R.D.N.: Currently: Fundamental Biennale, Poznan until October 30.
“La Gabbia”: video projection, curator Giulia Casalini at Video Art, Verona from October 13 to November 7.
“La Veglia”: live performance and group show, Alberta Pane Gallery booth, Artissima Art Fair, Torino, November 3.
“La Veglia”: live performance, Geneva, private collectors, Bugnano’ house, presented by Kreëmart, in collaboration with Alberta Pane and Dafna Gallery, Naples, November 18/19.
“DAN/AND”: a new project for the Musée des Arts en Metiers, in collaboration with La Sorbonne, Paris / ESPAS, December, Paris.
“Bella ciao”: a new project for a performing arts festival in Sardinia, December.
Armory Show in March 2017 presented by Alberta Pane Gallery.
“Gradiva l’Arrotin”o: a very big project in collaboration with Dafna Gallery, Naples, curated by Léa Bismuth, for a new performance work in Pompeii and a group exhibition in Bethune, France, at Labanque

C.I.: Why did you choose to move to Paris? Does the city itself inspire your work?

R.D.N.:  I wanted to get away from Rome in 2008. In Rome it’s impossible to have a contemporary and future perspective for art in general and for my work as a woman. Also, I am passionate about anthropology, and here in Paris I can deepen my passion for anthropology studies at the EHESS where I am a PhD student. When I left Rome I was very poor. Paris seemed to be a Latin city to me, so I did not feel so vulnerable. Then, however, I discovered a very different Paris from what I expected… I owe much to Paris: here, I was able to develop my work, I met my husband, Mauro Bordin, a fantastic artist, painter and my personal photographer, our daughter was born in Paris, I have met so many great people. But Paris is also now beginning to be small for my artistic projects… Maybe it’s time to change!
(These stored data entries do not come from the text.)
-- ==== Sys2Proof/Tests/Slice0.lean ====
section
/-!
SUPPORT. The model's own tests: the well-formedness checks, a witness for the hypotheses of each clause of the statements,
and single steps whose results stand in the spec.
-/
open Sys2Proof Sys2Proof.Machine

namespace Sys2Proof.Tests

set_option Elab.async false

/-- The first three hypotheses of a witness are shown together, before the rest. -/
theorem and3 {a b c rest : Prop} (h : a ∧ b ∧ c) (t : rest) : a ∧ b ∧ c ∧ rest := ⟨h.1, h.2.1, h.2.2, t⟩

/-- The state after reset with these values in objects. -/
def withO (l : List (Key × Nat)) : State := { State.reset with objs := l }

/-- Core 0 runs in system SRAM with 16 elements on each stack. -/
def runCore : State :=
  { State.reset with cores := vmod State.reset.cores 0 (fun x =>
    { x with mode := .run, pc := 0x20000000, dsp := x.dsp - 64, rsp := x.rsp - 64 }) }

/-- runCore with 1 on top of its data stack. -/
def runCore1 : State := { runCore with mem := [(0x20010FC0, 1)] }

/-- runCore with address 0x20000100 on top. -/
def loadCore : State := { runCore with mem := [(0x20010FC1, 1), (0x20010FC3, 32)] }

/-- The warden in Sprout mode with the address 0x20000100 in four elements. -/
def sproutCore : State :=
  { State.reset with
    cores := vmod State.reset.cores 4 (fun x => { x with sds := 0xFEFC })
    mem := [(0x20003EFC, 32), (0x20003EFE, 1)] }

/-- The warden in Sprout mode with eight elements, the address on top. -/
def sproutCore8 : State :=
  { sproutCore with cores := vmod State.reset.cores 4 (fun x => { x with sds := 0xFEF8 }), mem := [(0x20003EF8, 32), (0x20003EFA, 1)] }

/-- runCore in a trap handler. -/
def trapCore : State := { runCore with cores := vmod runCore.cores 0 (fun x => { x with tm := true }) }

/-- runCore with one event queued. -/
def eventCore : State := { runCore with cores := vmod runCore.cores 0 (fun x => { x with queue := [⟨2, 1, 7⟩] }) }

/-- Core 0 in WAIT. -/
def waitCore : State := { runCore with cores := vmod runCore.cores 0 (fun x => { x with mode := .wait }) }

/-- runCore with a full event queue. -/
def fullCore : State :=
  { runCore with cores := vmod runCore.cores 0 (fun x => { x with queue := List.replicate 32 ⟨2, 1, 7⟩ }) }

/-- Session 2 is open at level OPERATE, and one request waits. -/
def sessReq (ty tag : Nat) (p : Bytes) : State :=
  { withO [(Obj.COM_Ss_STATE 2, 2), (Obj.COM_Ss_LEVEL 2, 2)] with com := { requests := [⟨.session 2, ⟨ty, tag, p⟩⟩] } }

/-- The debug channel is open to the owner, and one request waits there. -/
def debugReq (ty tag : Nat) (p : Bytes) : State :=
  { withO [(Obj.SHL_DBG_STATE, 1)] with com := { requests := [⟨.debug, ⟨ty, tag, p⟩⟩] } }

/-- Element 0 of slice 0's receive ring is a NEW beacon of 26 bytes. -/
def beaconState : State :=
  { State.reset with mem := [(State.reset.o (Obj.MAC_RXQn_ADDR 0) + 8, 26), (State.reset.o (Obj.MAC_RXQn_ADDR 0) + 50, 6)] }

/-- An element of slice 3's receive queue. -/
def rxElem (mic verdict : Option Nat) (cold : Bool) : RxElem :=
  { slot := 255, listener := 0, chan := 0, freq := 0, legacy := false, rcd := [], psdu := [], endAt := 0, cells := [],
    mic := mic, verdict := verdict, cold := cold }

/-- That element waits alone, and DRAM is awake. -/
def rxState (mic verdict : Option Nat) (cold : Bool) : State :=
  { withO [(Obj.DRM_STATE, 2)] with slices := vmod State.reset.slices 3 (fun x => { x with rx := [rxElem mic verdict cold] }) }

/-- A transmission that waits, or that ramped at an instant. -/
def waitTx (ramp : Option Instant) : TxSt :=
  { kind := 0x10, led := 0, start := 9600, tol := 384, dur := 960, lbt := false, be := 0, at_ := 0, ramp := ramp, ended := false,
    cut := none, port := 0, charge := 1152, bkts := [], cells := [], chans := [], sel := 960 }

/-- Slice 2 holds that transmission, with its synthesizer in a state. -/
def txState (syn : Nat) (ramp : Option Instant) : State :=
  { withO [(Obj.SLCn_SYN_STATE 2, syn)] with
    slices := vmod State.reset.slices 2 (fun x => { x with txs := [waitTx ramp] })
    power := { State.reset.power with pgGood := true } }

/-- Slice 2 runs a program whose slots are all QUIET, with both ports idle for long. -/
def quietState : State :=
  { withO [(Obj.SLCn_SYN_STATE 2, 3), (Obj.SLCn_LC_STATE 2, 3), (Obj.SLCn_PROBE_INT 2, 4), (Obj.SLCn_AERIAL_MODE 2, 1),
      (Obj.SLCn_TUNER_SET 2, 0xFF), (Obj.SLCn_CENTRE_HZ 2, 868000000), (Obj.AIR_REGION, 1), (Obj.AIR_BKTk_LO_HZ 0, 860000000),
      (Obj.AIR_BKTk_HI_HZ 0, 870000000), (Obj.AIR_BKTk_ENABLE 0, 1), (Obj.AIR_BKTk_LIMIT 0, 1000000)] with
    slices := vmod State.reset.slices 2 (fun x => { x with idle := Vector.replicate 2 9, prog := some ⟨List.replicate 64 3, [], []⟩ }) }

/-- Slice 2 is unblanked, with listener 47 in a state under an assignment. -/
def lsnState (st asg : Nat) (l : LsnSt) : State :=
  { withO [(Obj.SLCn_SYN_STATE 2, 3), (Obj.SLCn_LSNk_STATE 2 47, st), (Obj.SLCn_LSNk_NOW 2 47, asg)] with
    slices := vmod State.reset.slices 2 (fun x => { x with spans := [], lsn := vmod x.lsn 47 (fun _ => l) }) }

/-- Slice 2 in LOCK, unblanked, has automatic gain at an index, after its capture trigger. -/
def gainState (g trig : Nat) : State :=
  { withO [(Obj.SLCn_SYN_STATE 2, 3), (Obj.SLCn_GAIN_NOW 2, g), (Obj.SLCn_GAIN_FIX 2, 0xFF), (Obj.SLCn_CAP_TRIG 2, trig)] with
    slices := vmod State.reset.slices 2 (fun x => { x with spans := [] }) }

/-- Listener 47 of slice 3 drains an LOFDM frame whose PSDU is its address alone. -/
def drainState : State :=
  { withO [(Obj.SLCn_LSNk_STATE 3 47, 4), (Obj.SLCn_LSNk_NOW 3 47, 0x200)] with
    slices := vmod State.reset.slices 3 (fun x => { x with lsn := vmod x.lsn 47 (fun l => { l with len := 4 }) }) }

/-- The mapper of slice 2 runs and listener 0 searches on channel 0 of its bank. -/
def mapState : State :=
  { withO [(Obj.SLCn_BANK0_GRID 2, 3), (Obj.SLCn_MAP_ENABLE 2, 1), (Obj.SLCn_LSNk_STATE 2 0, 1), (Obj.SLCn_LSNk_NOW 2 0, 0x200)] with
    slices := vmod State.reset.slices 2 (fun x => { x with spans := [] }) }

/-- An entry of slice 2 waits for its preparation. -/
def entryState (syn : Nat) : State :=
  { withO [(Obj.SLCn_SYN_STATE 2, syn)] with slices := vmod State.reset.slices 2 (fun x => { x with runs := [⟨7, [1], 480, 0, false⟩] }) }

/-- The gang ACK of a window of slice 2 is to be fixed. -/
def ackState : State :=
  { withO [(Obj.SLCn_ACK_ENABLE 2, 1)] with slices := vmod State.reset.slices 2 (fun x => { x with wins := [⟨0, 5, 9, false, false⟩] }) }

/-- A transmission under listen-before-talk on one channel, far from its deadline. -/
def ccaTx : TxSt := { waitTx none with lbt := true, be := 3, tol := 90000, chans := [{ chan := 0, bank := 0, mode := 0, lo := 0, hi := 0, dur := 0, power := 0, psdu := [] }] }

/-- This anchor holds address 1, alone, and is the service root, with every service enabled. -/
def rootO (l : List (Key × Nat)) : State := withO ([(Obj.FAB_ADDR, 1), (Obj.FAB_ADDR_STATE, 2), (Obj.SVC_ENABLE, 15), (Obj.SVC_ROOT, 1)] ++ l)

/-- A ring element at an address, of a class or service, whose payload stands in the relay buffer. -/
def elemMem (a : Nat) (kind origin : Byte) (p : List Byte) : List (Nat × Byte) :=
  p.mapIdx (fun i b => (0x20080000 + i, b)) ++
    [(a + 1, kind), (a + 2, origin), (a + 10, BitVec.ofNat 8 p.length), (a + 11, BitVec.ofNat 8 (p.length / 256)), (a + 14, 8), (a + 15, 32)]

/-- Element 0 of the delivery ring. -/
def floodState (kind : Byte) (p : List Byte) : State := { rootO [] with mem := elemMem 0x20130000 kind 2 p }

/-- Element 0 of the unicast ring. -/
def uniState (kind : Byte) (p : List Byte) : State := { rootO [] with mem := elemMem 0x20110000 kind 2 p }

/-- Element 0 of slice 0's receive ring is a NEW frame of a type whose PSDU has 40 bytes of zeros. -/
def frameState (ty : Byte) : State :=
  { rootO [] with mem := [((rootO []).o (Obj.MAC_RXQn_ADDR 0) + 8, 40), ((rootO []).o (Obj.MAC_RXQn_ADDR 0) + 50, ty)] }

/-- Element 0 of slice 0's receive ring is a NEW frame of type 3 with a report that the base firmware forwards. -/
def dataState : State :=
  { rootO [] with
    mem := [((rootO []).o (Obj.MAC_RXQn_ADDR 0) + 8, 64), ((rootO []).o (Obj.MAC_RXQn_ADDR 0) + 50, 3)] }

/-- The slack lies below its floor at a core voltage. -/
def guardState (v : Nat) : State :=
  withO [(Obj.PWR_STATE, 1), (Obj.PWR_CPS_SLACK_NOW, 3), (Obj.PWR_CPS_SLACK_FLOOR, 4), (Obj.PWR_VCORE_NOW, v)]

/-- The services of a root, alone in its roster. -/
def rosterState (f : SvcSt → SvcSt) : State :=
  { rootO [] with svc := f { cur := some ⟨1, 0, 0, 1, []⟩, members := [1], published := true } }

/-- A KIND 1 campaign of image 7, 32 bytes in two pieces, for every tag. -/
def campDesc : List Byte :=
  [7, 0, 1, 1, 32, 0, 0, 0, 16, 0, 0, 0] ++ List.replicate 15 0 ++ [9] ++ [0, 0, 0, 0, 255, 255, 255, 255] ++ List.replicate 4 0

/-- That campaign, at the root that started it or at another anchor. -/
def campState (root : Bool) (m : List (Nat × Byte)) : State :=
  { rootO [] with mem := m, svc := { camp := some { desc := campDesc, image := List.replicate 32 5, root := root } } }

/-- The rendezvous key stands in slot 2, and one slot is for rendezvous, with any guard. -/
def rdvO : List (Key × Nat) :=
  [(Obj.MAC_RDV_KEY, 2), (Obj.SHL_SLOTk_ATTR 2, 0x80001), (Obj.TMB_SYNC_STATE, 2), (Obj.MAC_RDV_SLOTS, 1), (Obj.MAC_RDV_GMAX, 0xFFFF)]

/-- The service root at time 0, which knows every rendezvous. -/
def rdvState (v : SvcSt) : State := { rootO rdvO with svc := v }

/-- At time 0 no rendezvous of the superframe has passed. -/
theorem rdvNow_at0 {s : State} {tag k : Nat} (h0 : s.now = 0)
    (h1 : (decide (s.sf % 2 ^ k ≠ tag % 2 ^ k) || decide (s.o Obj.MAC_RDV_GMAX < s.guardOf tag)) = false)
    (h2 : (decide (s.o Obj.MAC_RDV_SLOTS = 0) || !(s.permits (s.o Obj.MAC_RDV_KEY) 3)) = false) :
    s.rdvNow tag k = some ((s.rdvNow tag k).getD (0, 0)) := by
  unfold State.rdvNow State.rdvPlace
  dsimp only
  rw [if_neg (by rw [h1]; decide), if_neg (by rw [h2]; decide)]
  dsimp only
  rw [if_neg (by rw [h0]; exact Nat.not_lt_zero _)]
  rfl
C.I.: Could you tell us five places in Paris you would suggest to someone who loves art? Would you recommend something not to be missed during Fiac art week?

R.D.N.: Maison Rouge, Palais de Tokyo, On site projects Fiac at the Petit Palais, Fondation Cartier, Jeu de Paume.
During Fiac 2016 I recommend you: Paris Internationale Art Fair and also VIP/VIG during the night of galleries of Fiac.